From the data, copy out every line in which the word "clrOvr" appears.
━━ Given entries
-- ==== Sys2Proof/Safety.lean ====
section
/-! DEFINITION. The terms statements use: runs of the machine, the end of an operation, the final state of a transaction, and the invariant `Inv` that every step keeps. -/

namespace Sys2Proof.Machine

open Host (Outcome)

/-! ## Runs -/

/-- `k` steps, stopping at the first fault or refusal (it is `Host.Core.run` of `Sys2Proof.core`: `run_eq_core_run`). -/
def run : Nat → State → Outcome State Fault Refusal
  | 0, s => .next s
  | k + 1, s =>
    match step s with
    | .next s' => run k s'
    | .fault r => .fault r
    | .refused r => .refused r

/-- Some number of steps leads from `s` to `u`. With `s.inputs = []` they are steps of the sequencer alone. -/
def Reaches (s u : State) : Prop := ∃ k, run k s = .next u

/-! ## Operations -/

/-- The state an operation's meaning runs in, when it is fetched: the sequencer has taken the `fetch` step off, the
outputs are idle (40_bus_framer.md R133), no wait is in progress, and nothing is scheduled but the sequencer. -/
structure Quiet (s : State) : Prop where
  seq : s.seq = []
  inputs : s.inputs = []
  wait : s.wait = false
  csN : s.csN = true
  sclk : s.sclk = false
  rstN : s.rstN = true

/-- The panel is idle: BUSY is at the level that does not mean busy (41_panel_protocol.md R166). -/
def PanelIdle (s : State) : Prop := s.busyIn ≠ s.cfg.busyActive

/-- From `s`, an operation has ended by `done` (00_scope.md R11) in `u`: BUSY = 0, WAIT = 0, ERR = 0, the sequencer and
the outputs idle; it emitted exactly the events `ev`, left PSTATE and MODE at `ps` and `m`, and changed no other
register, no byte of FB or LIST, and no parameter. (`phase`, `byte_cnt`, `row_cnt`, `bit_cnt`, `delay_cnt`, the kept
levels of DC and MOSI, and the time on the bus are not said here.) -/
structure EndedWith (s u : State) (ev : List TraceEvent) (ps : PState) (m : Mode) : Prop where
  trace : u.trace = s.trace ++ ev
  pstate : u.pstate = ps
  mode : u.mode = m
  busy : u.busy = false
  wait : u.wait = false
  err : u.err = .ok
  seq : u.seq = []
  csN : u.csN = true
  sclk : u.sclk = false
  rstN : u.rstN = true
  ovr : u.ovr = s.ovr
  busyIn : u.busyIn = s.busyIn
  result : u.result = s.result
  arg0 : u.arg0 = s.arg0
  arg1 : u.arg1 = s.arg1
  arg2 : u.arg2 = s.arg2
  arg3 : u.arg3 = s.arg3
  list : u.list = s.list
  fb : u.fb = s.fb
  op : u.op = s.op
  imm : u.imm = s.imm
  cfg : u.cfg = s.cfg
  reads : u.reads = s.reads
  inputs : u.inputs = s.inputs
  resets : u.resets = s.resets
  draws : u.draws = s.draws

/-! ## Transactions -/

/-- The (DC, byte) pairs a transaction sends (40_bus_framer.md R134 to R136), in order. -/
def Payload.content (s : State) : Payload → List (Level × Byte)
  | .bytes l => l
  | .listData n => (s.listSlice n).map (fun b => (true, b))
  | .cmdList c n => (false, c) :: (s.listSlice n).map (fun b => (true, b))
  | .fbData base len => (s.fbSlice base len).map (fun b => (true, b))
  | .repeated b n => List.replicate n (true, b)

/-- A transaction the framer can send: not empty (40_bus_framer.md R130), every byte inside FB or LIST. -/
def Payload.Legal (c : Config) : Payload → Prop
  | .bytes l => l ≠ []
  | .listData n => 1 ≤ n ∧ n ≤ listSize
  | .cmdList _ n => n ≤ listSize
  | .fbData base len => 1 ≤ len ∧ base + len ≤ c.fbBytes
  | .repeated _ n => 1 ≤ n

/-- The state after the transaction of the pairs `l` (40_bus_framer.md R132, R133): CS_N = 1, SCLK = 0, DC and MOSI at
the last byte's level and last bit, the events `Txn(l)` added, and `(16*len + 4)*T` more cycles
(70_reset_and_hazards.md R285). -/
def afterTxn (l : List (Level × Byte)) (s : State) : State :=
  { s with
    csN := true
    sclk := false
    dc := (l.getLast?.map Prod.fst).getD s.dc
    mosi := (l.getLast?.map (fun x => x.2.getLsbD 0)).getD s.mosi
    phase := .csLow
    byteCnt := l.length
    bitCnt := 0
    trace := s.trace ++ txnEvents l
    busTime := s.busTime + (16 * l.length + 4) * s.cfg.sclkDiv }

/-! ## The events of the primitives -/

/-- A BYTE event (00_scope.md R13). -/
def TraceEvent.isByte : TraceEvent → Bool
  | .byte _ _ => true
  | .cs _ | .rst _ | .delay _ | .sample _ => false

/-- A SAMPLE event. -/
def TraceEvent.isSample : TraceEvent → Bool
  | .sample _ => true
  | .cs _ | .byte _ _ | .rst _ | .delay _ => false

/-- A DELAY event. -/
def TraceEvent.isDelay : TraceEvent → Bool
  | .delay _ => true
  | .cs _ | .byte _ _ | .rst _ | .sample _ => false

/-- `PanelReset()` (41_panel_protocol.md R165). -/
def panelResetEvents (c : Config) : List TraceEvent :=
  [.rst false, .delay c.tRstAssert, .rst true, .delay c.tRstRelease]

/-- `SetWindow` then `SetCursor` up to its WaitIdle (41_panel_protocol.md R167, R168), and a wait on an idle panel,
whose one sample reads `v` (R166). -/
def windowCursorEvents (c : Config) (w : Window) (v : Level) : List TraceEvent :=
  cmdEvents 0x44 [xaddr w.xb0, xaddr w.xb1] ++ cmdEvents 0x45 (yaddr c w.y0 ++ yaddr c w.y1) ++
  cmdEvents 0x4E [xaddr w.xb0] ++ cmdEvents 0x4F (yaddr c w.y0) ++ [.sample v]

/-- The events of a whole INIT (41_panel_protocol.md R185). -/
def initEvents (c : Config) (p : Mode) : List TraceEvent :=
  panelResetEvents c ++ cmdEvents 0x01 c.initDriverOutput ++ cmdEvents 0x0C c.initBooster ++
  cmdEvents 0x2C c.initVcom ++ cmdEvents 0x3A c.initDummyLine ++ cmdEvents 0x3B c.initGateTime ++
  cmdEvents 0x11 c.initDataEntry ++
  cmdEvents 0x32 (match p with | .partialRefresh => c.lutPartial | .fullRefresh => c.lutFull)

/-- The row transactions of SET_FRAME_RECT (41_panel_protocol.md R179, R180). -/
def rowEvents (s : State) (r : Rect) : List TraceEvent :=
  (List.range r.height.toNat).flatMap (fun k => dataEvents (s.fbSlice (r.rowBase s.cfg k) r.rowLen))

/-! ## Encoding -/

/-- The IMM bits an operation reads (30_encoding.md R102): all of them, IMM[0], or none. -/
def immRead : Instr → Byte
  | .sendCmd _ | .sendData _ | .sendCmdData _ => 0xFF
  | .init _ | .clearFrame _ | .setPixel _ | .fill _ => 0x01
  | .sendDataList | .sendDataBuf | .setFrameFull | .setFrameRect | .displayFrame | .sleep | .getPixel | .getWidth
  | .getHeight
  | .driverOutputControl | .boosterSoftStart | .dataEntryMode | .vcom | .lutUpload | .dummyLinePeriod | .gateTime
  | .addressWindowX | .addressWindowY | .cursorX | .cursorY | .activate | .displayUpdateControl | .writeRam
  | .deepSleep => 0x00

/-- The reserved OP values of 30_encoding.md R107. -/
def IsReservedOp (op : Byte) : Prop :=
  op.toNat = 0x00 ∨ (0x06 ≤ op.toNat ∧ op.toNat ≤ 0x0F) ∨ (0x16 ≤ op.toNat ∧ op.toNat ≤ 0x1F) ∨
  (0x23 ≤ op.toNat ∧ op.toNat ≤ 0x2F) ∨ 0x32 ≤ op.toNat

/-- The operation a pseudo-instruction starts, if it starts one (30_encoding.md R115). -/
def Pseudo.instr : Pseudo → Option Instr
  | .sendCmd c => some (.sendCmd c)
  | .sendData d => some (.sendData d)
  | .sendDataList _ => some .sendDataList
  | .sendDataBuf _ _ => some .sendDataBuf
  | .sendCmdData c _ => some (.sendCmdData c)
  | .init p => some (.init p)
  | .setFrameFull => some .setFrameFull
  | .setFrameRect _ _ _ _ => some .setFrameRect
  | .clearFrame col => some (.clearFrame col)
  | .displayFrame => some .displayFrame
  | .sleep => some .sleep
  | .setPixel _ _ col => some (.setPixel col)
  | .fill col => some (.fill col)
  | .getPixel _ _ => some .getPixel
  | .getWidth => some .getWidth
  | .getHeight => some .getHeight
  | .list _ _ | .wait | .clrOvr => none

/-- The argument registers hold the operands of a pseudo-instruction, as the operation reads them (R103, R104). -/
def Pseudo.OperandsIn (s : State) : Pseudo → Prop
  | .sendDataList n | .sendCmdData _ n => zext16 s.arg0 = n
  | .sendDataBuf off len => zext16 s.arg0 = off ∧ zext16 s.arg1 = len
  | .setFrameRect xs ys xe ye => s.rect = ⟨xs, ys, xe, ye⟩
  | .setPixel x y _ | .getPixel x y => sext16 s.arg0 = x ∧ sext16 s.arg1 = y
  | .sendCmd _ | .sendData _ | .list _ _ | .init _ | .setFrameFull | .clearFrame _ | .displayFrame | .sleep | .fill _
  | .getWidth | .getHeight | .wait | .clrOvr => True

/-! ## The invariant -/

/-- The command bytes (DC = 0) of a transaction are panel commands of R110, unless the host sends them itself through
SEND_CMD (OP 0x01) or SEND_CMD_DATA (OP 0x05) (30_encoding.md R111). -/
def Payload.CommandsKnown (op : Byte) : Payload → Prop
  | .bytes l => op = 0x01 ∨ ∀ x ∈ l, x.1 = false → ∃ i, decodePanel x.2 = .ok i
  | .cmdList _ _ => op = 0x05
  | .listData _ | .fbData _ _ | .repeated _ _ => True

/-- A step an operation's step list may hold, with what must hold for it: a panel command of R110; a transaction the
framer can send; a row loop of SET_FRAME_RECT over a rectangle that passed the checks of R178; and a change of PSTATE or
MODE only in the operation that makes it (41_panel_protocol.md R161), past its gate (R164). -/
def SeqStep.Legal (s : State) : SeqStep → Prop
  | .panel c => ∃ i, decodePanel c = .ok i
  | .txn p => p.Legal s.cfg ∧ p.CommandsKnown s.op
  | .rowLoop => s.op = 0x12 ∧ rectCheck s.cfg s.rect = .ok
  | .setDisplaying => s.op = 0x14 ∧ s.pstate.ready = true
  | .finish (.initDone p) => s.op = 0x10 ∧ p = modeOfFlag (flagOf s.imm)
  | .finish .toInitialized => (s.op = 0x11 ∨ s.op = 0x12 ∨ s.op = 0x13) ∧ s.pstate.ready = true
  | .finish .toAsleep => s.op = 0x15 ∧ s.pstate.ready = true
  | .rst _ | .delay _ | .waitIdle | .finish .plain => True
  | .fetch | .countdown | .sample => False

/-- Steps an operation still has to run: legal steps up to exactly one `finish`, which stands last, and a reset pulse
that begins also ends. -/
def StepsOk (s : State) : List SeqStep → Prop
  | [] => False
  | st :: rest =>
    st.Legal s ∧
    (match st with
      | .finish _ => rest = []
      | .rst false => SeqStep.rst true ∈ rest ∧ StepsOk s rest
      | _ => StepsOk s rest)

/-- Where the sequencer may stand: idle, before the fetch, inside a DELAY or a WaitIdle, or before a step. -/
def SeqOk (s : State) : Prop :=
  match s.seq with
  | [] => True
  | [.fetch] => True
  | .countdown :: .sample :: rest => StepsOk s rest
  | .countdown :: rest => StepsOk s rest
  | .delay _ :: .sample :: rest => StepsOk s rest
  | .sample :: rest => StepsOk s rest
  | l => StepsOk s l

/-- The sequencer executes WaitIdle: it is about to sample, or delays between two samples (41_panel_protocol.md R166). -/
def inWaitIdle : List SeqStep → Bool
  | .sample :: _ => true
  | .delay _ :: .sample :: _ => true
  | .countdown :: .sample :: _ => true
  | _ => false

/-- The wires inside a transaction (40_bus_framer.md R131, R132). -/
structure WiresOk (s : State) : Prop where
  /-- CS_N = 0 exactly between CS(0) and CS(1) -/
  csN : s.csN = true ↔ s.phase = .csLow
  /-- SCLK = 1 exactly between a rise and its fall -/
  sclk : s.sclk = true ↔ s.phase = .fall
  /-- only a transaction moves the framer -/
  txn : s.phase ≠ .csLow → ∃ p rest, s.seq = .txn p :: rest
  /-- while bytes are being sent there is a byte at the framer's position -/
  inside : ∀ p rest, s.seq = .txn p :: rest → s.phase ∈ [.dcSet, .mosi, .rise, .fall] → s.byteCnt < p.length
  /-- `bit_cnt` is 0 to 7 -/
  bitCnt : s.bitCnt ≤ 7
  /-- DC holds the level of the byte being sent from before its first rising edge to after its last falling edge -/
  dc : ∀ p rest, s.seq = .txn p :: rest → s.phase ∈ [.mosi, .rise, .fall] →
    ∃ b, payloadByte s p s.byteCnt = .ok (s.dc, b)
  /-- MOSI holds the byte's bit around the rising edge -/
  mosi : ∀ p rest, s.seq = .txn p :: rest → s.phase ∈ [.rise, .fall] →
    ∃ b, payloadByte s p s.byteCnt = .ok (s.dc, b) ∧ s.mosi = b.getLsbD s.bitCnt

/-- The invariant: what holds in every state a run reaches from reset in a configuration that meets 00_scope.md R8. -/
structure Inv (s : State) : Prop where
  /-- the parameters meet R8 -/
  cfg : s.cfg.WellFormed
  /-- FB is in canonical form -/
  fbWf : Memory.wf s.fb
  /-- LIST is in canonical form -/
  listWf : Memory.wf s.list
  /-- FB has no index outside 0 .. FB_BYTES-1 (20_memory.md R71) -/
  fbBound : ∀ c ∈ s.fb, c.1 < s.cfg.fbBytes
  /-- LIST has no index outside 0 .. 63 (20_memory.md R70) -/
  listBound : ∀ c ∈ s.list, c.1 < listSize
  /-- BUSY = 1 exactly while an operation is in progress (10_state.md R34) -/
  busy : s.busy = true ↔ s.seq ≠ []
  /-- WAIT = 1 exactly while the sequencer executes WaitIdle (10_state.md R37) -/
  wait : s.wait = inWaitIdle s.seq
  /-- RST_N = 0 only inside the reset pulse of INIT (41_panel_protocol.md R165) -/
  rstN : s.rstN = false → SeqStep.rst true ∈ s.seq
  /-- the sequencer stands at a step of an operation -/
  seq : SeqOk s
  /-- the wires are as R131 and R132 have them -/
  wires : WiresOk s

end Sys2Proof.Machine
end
━━━━
◆ Expected output:
  | .list _ _ | .wait | .clrOvr => none
  | .getWidth | .getHeight | .wait | .clrOvr => True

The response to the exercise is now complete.